> _Exercise directions_
In the records below, find the line that contains "engineRun_read_output hm hd", then write out that line and each one after it exactly, up to and including the last.

╭─ Records for processing

/-- Neither address of a second piece that holds a byte wraps: the whole ranges end inside the address space. -/
theorem toNat_second_addresses (h2 : l2 ≠ 0) :
    (outA + l1).toNat = outA.toNat + l1.toNat ∧ (inA + l1).toNat = inA.toNat + l1.toNat := by
  have hpos : l2.toNat ≠ 0 := fun h => h2 (BitVec.eq_of_toNat_eq h)
  rw [dutiesMet_process, hlen] at hd
  obtain ⟨⟨hin, -⟩, ⟨hout, -⟩, -⟩ := hd
  exact ⟨toNat_add_of_le (by omega), toNat_add_of_le (by omega)⟩

theorem dutiesMet_process_second : s.DutiesMet (.process ctx (outA + l1) (inA + l1) l2) := by
  obtain rfl | h2 := eq_or_ne l2 0
  · exact dutiesMet_process_zero ..
  · obtain ⟨houtB, hinB⟩ := toNat_second_addresses hlen hd h2
    rw [dutiesMet_process, hlen] at hd
    obtain ⟨hin, hout, hov⟩ := hd
    rw [dutiesMet_process, houtB, hinB]
    exact ⟨hin.drop, hout.drop, by omega⟩

/-- The engine of the second piece, run after the first, ends with the words and the memory of the engine of the whole: the
counter it starts from is that of its first block, and its input bytes are as they were before the first piece. -/
theorem engineRun_split (h2 : l2 ≠ 0) (hm : Memory.wf s.mem) (h64 : l1.toNat % 64 = 0) (hctx : ctx.toNat < s.nctx) :
    ((effect (.process ctx outA inA l1) s).engineRun ctx (outA + l1) (inA + l1) l2).x =
        (s.engineRun ctx outA inA (l1 + l2)).x ∧
      ((effect (.process ctx outA inA l1) s).engineRun ctx (outA + l1) (inA + l1) l2).mem =
        (s.engineRun ctx outA inA (l1 + l2)).mem := by
  have hd1 := dutiesMet_process_first hlen hd
  have hd2 := (dutiesMet_process_second hlen hd).congr (effect_platform (.process ctx outA inA l1) s)
  obtain ⟨hx, hwf, hread⟩ := engineRun_spec hm ctx hd
  obtain ⟨hx1, -, hread1⟩ := engineRun_spec hm ctx hd1
  obtain ⟨hx2, hwf2, hread2⟩ := engineRun_spec (effect_mem_wf hm hd1) ctx hd2
  rw [effect_process_ctxAt_x (List.getElem?_eq_getElem hctx), hx1] at hx2 hread2
  obtain ⟨houtB, hinB⟩ := toNat_second_addresses hlen hd h2
  rw [hlen] at hx hread
  rw [houtB, hinB] at hread2
  refine ⟨by rw [hx2, hx, set_counter_add, blocksOf_add h64], Memory.ext_of_read hwf2 hwf fun a => ?_⟩
  by_cases hsecond : outA.toNat + l1.toNat ≤ a ∧ a < outA.toNat + l1.toNat + l2.toNat
  · obtain ⟨k, rfl⟩ := Nat.exists_eq_add_of_le hsecond.1
    have hk : outA.toNat + l1.toNat + k - outA.toNat = l1.toNat + k := by omega
    rw [hread2, if_pos hsecond, Nat.add_sub_cancel_left,
      effect_process_first_read_second_input hlen hd (by omega), keystreamByte_later, blocksOf_mul h64, hread,
      if_pos (by omega), hk, Nat.add_assoc]
  · rw [hread2, if_neg hsecond, effect_process_mem, hread1, hread]
    by_cases hfirst : outA.toNat ≤ a ∧ a < outA.toNat + l1.toNat
    · rw [if_pos hfirst, if_pos (by omega)]
    · rw [if_neg hfirst, if_neg (by omega)]

end

/-- What an engine leaves in the state is its words and its memory. -/
theorem State.absorb_congr (s : State) (ctx : CtxNum) {e e' : Engine} (hx : e.x = e'.x) (hm : e.mem = e'.mem) :
    s.absorb ctx e = s.absorb ctx e' := by
  rw [State.absorb, State.absorb, hx, hm]

/-- A second engine on the same context overwrites all that the first left. -/
theorem State.absorb_absorb (s : State) (ctx : CtxNum) (e e' : Engine) :
    ((s.absorb ctx e).completeOk.absorb ctx e').completeOk = (s.absorb ctx e').completeOk := by
  simp only [State.absorb, State.updCtx, State.completeOk, List.modify_modify_eq]
  rfl

/-- The pieces, one after the other, have the effect of the whole; an empty second piece has none. -/
theorem effect_process_split {s : State} {ctx : CtxNum} {outA inA l1 l2 : Word} (hm : Memory.wf s.mem)
    (h64 : l1.toNat % 64 = 0) (hlen : (l1 + l2).toNat = l1.toNat + l2.toNat) (hctx : ctx.toNat < s.nctx)
    (hd : s.DutiesMet (.process ctx outA inA (l1 + l2))) :
    effect (.process ctx (outA + l1) (inA + l1) l2) (effect (.process ctx outA inA l1) s) =
      effect (.process ctx outA inA (l1 + l2)) s := by
  obtain rfl | h2 := eq_or_ne l2 0
  · rw [effect_process_zero (by rwa [effect_nctx]), add_zero]
    rfl
  · obtain ⟨hx, hmem⟩ := engineRun_split hlen hd h2 hm h64 hctx
    refine (s.absorb_absorb ctx _ _).trans ?_
    rw [s.absorb_congr ctx hx hmem, effect]

/-- Settles O17: each piece meets the duties that the whole does, and the pieces have its effect. -/
theorem processSplitsAtBlockBoundaries : Obligations.ProcessSplitsAtBlockBoundaries := by
  intro s ctx outA inA l1 l2 hm h64 hfit hctx hd
  have hlen : (l1 + l2).toNat = l1.toNat + l2.toNat := toNat_add_of_le hfit
  have hd2 : s.DutiesMet (.process ctx (outA + l1) (inA + l1) l2) := dutiesMet_process_second hlen hd
  refine ⟨_, _, exec_process hctx hd, exec_process hctx (dutiesMet_process_first hlen hd), ?_⟩
  rw [exec_process (by rwa [effect_nctx]) (hd2.congr (effect_platform ..)), effect_process_split hm h64 hlen hctx hd]

/-! ## The way back (R118) -/

theorem xor8_cancel (a k : Byte) : xor8 (xor8 a k) k = a := by
  rw [xor8, xor8, BitVec.xor_assoc, BitVec.xor_self, BitVec.xor_zero]

/-- Settles O18: the same words generate the same keystream, and a byte XORed with it twice is the byte. -/
theorem processIsAnInvolution : Obligations.ProcessIsAnInvolution := by
  intro s u ctx ctx' outA inA back len c c' hm hm' hc hc' hx hd hd'
  refine ⟨_, _, exec_process (State.lt_nctx_of_getElem? hc) hd, exec_process (State.lt_nctx_of_getElem? hc') hd',
    fun hsame j hj => ?_⟩
  rw [effect_process_mem, engineRun_read_output hm' hd' hj, hsame j hj, effect_process_mem,
    engineRun_read_output hm hd hj, State.ctxAt_of_getElem? hc, State.ctxAt_of_getElem? hc', hx, xor8_cancel]

end Sys2Proof.Machine
end

section
/-! PROOFS. The snapshot commands: the image `SAVECTX` writes, the words `LOADCTX` reads, the two one after the other, and a core
without them (spec 44_snapshot R125 to R129). -/

namespace Sys2Proof.Machine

╰─

> _Output of the task_
    engineRun_read_output hm hd hj, State.ctxAt_of_getElem? hc, State.ctxAt_of_getElem? hc', hx, xor8_cancel]

end Sys2Proof.Machine
end

section
/-! PROOFS. The snapshot commands: the image `SAVECTX` writes, the words `LOADCTX` reads, the two one after the other, and a core
without them (spec 44_snapshot R125 to R129). -/

namespace Sys2Proof.Machine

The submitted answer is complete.